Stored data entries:
..........

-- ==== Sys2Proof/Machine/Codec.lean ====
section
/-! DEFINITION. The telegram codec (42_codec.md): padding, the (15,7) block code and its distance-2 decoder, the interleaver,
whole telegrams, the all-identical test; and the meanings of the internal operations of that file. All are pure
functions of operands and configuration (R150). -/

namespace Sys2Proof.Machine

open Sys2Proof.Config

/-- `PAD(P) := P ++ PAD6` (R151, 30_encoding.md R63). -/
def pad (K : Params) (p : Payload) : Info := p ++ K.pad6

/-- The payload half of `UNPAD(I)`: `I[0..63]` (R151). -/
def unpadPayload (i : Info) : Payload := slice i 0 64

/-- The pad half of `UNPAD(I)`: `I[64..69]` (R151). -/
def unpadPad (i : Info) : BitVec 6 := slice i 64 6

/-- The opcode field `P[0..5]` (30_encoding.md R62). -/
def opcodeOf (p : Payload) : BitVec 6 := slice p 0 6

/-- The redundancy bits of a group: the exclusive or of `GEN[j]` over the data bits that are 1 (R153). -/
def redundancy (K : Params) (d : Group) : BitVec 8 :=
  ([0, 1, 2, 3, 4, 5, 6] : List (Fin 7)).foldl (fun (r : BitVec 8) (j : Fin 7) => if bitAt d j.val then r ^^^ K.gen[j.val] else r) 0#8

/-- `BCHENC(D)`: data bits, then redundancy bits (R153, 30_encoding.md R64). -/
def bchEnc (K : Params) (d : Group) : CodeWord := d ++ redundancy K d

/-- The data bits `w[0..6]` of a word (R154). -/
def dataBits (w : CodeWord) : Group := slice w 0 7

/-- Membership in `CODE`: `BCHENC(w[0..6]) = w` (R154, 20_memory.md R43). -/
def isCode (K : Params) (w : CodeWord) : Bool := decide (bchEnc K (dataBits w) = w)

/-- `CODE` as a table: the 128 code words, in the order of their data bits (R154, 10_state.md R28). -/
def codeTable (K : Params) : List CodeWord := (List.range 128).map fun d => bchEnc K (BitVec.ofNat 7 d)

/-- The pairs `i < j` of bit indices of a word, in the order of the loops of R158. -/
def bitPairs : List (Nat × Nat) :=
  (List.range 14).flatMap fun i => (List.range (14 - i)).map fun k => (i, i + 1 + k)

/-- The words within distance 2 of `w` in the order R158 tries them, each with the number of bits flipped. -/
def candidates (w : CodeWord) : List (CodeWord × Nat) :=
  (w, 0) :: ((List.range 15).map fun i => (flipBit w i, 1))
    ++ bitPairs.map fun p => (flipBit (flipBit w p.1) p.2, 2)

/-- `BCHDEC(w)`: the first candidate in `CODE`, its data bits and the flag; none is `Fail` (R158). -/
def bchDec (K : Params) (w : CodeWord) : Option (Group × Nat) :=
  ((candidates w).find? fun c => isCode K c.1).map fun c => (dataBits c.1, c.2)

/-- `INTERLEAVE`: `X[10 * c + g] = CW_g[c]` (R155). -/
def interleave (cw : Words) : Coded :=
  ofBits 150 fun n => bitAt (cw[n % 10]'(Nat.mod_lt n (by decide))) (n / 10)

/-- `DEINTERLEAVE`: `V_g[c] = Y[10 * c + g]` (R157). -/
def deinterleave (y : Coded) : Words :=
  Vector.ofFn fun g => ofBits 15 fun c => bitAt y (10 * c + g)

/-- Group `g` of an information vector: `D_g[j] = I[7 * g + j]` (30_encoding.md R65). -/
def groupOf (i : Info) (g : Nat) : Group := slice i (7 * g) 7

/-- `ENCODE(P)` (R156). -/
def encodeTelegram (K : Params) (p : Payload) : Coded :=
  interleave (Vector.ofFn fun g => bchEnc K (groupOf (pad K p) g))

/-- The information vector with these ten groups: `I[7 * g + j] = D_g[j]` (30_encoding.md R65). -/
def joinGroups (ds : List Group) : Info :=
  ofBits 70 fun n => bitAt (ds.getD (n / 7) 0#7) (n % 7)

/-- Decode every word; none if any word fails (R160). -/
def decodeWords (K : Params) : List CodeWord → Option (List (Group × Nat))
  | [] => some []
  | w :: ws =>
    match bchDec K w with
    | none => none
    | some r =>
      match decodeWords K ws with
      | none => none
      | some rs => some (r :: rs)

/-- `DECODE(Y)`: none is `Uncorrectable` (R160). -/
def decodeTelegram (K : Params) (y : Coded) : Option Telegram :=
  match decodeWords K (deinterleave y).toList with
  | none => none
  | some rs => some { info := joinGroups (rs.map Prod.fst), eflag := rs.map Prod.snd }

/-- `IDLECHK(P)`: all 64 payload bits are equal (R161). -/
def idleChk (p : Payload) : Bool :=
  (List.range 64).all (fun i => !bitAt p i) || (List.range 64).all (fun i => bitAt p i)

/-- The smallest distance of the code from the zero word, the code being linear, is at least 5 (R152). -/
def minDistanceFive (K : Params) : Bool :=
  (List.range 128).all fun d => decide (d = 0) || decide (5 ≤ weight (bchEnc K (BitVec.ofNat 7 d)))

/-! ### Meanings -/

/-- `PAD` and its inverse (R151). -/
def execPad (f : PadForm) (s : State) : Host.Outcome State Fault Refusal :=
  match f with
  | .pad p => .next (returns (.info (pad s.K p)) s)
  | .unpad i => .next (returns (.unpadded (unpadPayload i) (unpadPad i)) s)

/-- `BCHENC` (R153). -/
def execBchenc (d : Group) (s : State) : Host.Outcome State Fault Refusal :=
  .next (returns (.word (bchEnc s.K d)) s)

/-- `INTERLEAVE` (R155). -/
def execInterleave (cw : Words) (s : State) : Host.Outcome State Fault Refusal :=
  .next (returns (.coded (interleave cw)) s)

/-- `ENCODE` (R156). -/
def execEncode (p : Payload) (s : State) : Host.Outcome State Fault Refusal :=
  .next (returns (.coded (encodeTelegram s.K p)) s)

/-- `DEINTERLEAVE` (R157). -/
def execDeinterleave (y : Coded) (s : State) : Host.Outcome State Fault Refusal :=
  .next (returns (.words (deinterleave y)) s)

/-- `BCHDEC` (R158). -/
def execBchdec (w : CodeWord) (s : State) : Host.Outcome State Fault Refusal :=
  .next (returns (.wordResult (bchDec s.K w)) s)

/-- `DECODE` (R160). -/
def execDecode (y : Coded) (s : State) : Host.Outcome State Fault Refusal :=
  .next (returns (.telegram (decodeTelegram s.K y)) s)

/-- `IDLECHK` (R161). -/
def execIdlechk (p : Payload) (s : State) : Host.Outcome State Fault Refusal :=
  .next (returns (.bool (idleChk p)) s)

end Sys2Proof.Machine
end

..........

◆ Your instructions ◆
Restate every line of the data word for word.

◆ Response below ◆
-- ==== Sys2Proof/Machine/Codec.lean ====
section
/-! DEFINITION. The telegram codec (42_codec.md): padding, the (15,7) block code and its distance-2 decoder, the interleaver,
whole telegrams, the all-identical test; and the meanings of the internal operations of that file. All are pure
functions of operands and configuration (R150). -/

namespace Sys2Proof.Machine

open Sys2Proof.Config

/-- `PAD(P) := P ++ PAD6` (R151, 30_encoding.md R63). -/
def pad (K : Params) (p : Payload) : Info := p ++ K.pad6

/-- The payload half of `UNPAD(I)`: `I[0..63]` (R151). -/
def unpadPayload (i : Info) : Payload := slice i 0 64

/-- The pad half of `UNPAD(I)`: `I[64..69]` (R151). -/
def unpadPad (i : Info) : BitVec 6 := slice i 64 6

/-- The opcode field `P[0..5]` (30_encoding.md R62). -/
def opcodeOf (p : Payload) : BitVec 6 := slice p 0 6

/-- The redundancy bits of a group: the exclusive or of `GEN[j]` over the data bits that are 1 (R153). -/
def redundancy (K : Params) (d : Group) : BitVec 8 :=
  ([0, 1, 2, 3, 4, 5, 6] : List (Fin 7)).foldl (fun (r : BitVec 8) (j : Fin 7) => if bitAt d j.val then r ^^^ K.gen[j.val] else r) 0#8

/-- `BCHENC(D)`: data bits, then redundancy bits (R153, 30_encoding.md R64). -/
def bchEnc (K : Params) (d : Group) : CodeWord := d ++ redundancy K d

/-- The data bits `w[0..6]` of a word (R154). -/
def dataBits (w : CodeWord) : Group := slice w 0 7

/-- Membership in `CODE`: `BCHENC(w[0..6]) = w` (R154, 20_memory.md R43). -/
def isCode (K : Params) (w : CodeWord) : Bool := decide (bchEnc K (dataBits w) = w)

/-- `CODE` as a table: the 128 code words, in the order of their data bits (R154, 10_state.md R28). -/
def codeTable (K : Params) : List CodeWord := (List.range 128).map fun d => bchEnc K (BitVec.ofNat 7 d)

/-- The pairs `i < j` of bit indices of a word, in the order of the loops of R158. -/
def bitPairs : List (Nat × Nat) :=
  (List.range 14).flatMap fun i => (List.range (14 - i)).map fun k => (i, i + 1 + k)

/-- The words within distance 2 of `w` in the order R158 tries them, each with the number of bits flipped. -/
def candidates (w : CodeWord) : List (CodeWord × Nat) :=
  (w, 0) :: ((List.range 15).map fun i => (flipBit w i, 1))
    ++ bitPairs.map fun p => (flipBit (flipBit w p.1) p.2, 2)

/-- `BCHDEC(w)`: the first candidate in `CODE`, its data bits and the flag; none is `Fail` (R158). -/
def bchDec (K : Params) (w : CodeWord) : Option (Group × Nat) :=
  ((candidates w).find? fun c => isCode K c.1).map fun c => (dataBits c.1, c.2)

/-- `INTERLEAVE`: `X[10 * c + g] = CW_g[c]` (R155). -/
def interleave (cw : Words) : Coded :=
  ofBits 150 fun n => bitAt (cw[n % 10]'(Nat.mod_lt n (by decide))) (n / 10)

/-- `DEINTERLEAVE`: `V_g[c] = Y[10 * c + g]` (R157). -/
def deinterleave (y : Coded) : Words :=
  Vector.ofFn fun g => ofBits 15 fun c => bitAt y (10 * c + g)

/-- Group `g` of an information vector: `D_g[j] = I[7 * g + j]` (30_encoding.md R65). -/
def groupOf (i : Info) (g : Nat) : Group := slice i (7 * g) 7

/-- `ENCODE(P)` (R156). -/
def encodeTelegram (K : Params) (p : Payload) : Coded :=
  interleave (Vector.ofFn fun g => bchEnc K (groupOf (pad K p) g))

/-- The information vector with these ten groups: `I[7 * g + j] = D_g[j]` (30_encoding.md R65). -/
def joinGroups (ds : List Group) : Info :=
  ofBits 70 fun n => bitAt (ds.getD (n / 7) 0#7) (n % 7)

/-- Decode every word; none if any word fails (R160). -/
def decodeWords (K : Params) : List CodeWord → Option (List (Group × Nat))
  | [] => some []
  | w :: ws =>
    match bchDec K w with
    | none => none
    | some r =>
      match decodeWords K ws with
      | none => none
      | some rs => some (r :: rs)

/-- `DECODE(Y)`: none is `Uncorrectable` (R160). -/
def decodeTelegram (K : Params) (y : Coded) : Option Telegram :=
  match decodeWords K (deinterleave y).toList with
  | none => none
  | some rs => some { info := joinGroups (rs.map Prod.fst), eflag := rs.map Prod.snd }

/-- `IDLECHK(P)`: all 64 payload bits are equal (R161). -/
def idleChk (p : Payload) : Bool :=
  (List.range 64).all (fun i => !bitAt p i) || (List.range 64).all (fun i => bitAt p i)

/-- The smallest distance of the code from the zero word, the code being linear, is at least 5 (R152). -/
def minDistanceFive (K : Params) : Bool :=
  (List.range 128).all fun d => decide (d = 0) || decide (5 ≤ weight (bchEnc K (BitVec.ofNat 7 d)))

/-! ### Meanings -/

/-- `PAD` and its inverse (R151). -/
def execPad (f : PadForm) (s : State) : Host.Outcome State Fault Refusal :=
  match f with
  | .pad p => .next (returns (.info (pad s.K p)) s)
  | .unpad i => .next (returns (.unpadded (unpadPayload i) (unpadPad i)) s)

/-- `BCHENC` (R153). -/
def execBchenc (d : Group) (s : State) : Host.Outcome State Fault Refusal :=
  .next (returns (.word (bchEnc s.K d)) s)

/-- `INTERLEAVE` (R155). -/
def execInterleave (cw : Words) (s : State) : Host.Outcome State Fault Refusal :=
  .next (returns (.coded (interleave cw)) s)

/-- `ENCODE` (R156). -/
def execEncode (p : Payload) (s : State) : Host.Outcome State Fault Refusal :=
  .next (returns (.coded (encodeTelegram s.K p)) s)

/-- `DEINTERLEAVE` (R157). -/
def execDeinterleave (y : Coded) (s : State) : Host.Outcome State Fault Refusal :=
  .next (returns (.words (deinterleave y)) s)

/-- `BCHDEC` (R158). -/
def execBchdec (w : CodeWord) (s : State) : Host.Outcome State Fault Refusal :=
  .next (returns (.wordResult (bchDec s.K w)) s)

/-- `DECODE` (R160). -/
def execDecode (y : Coded) (s : State) : Host.Outcome State Fault Refusal :=
  .next (returns (.telegram (decodeTelegram s.K y)) s)

/-- `IDLECHK` (R161). -/
def execIdlechk (p : Payload) (s : State) : Host.Outcome State Fault Refusal :=
  .next (returns (.bool (idleChk p)) s)

end Sys2Proof.Machine
end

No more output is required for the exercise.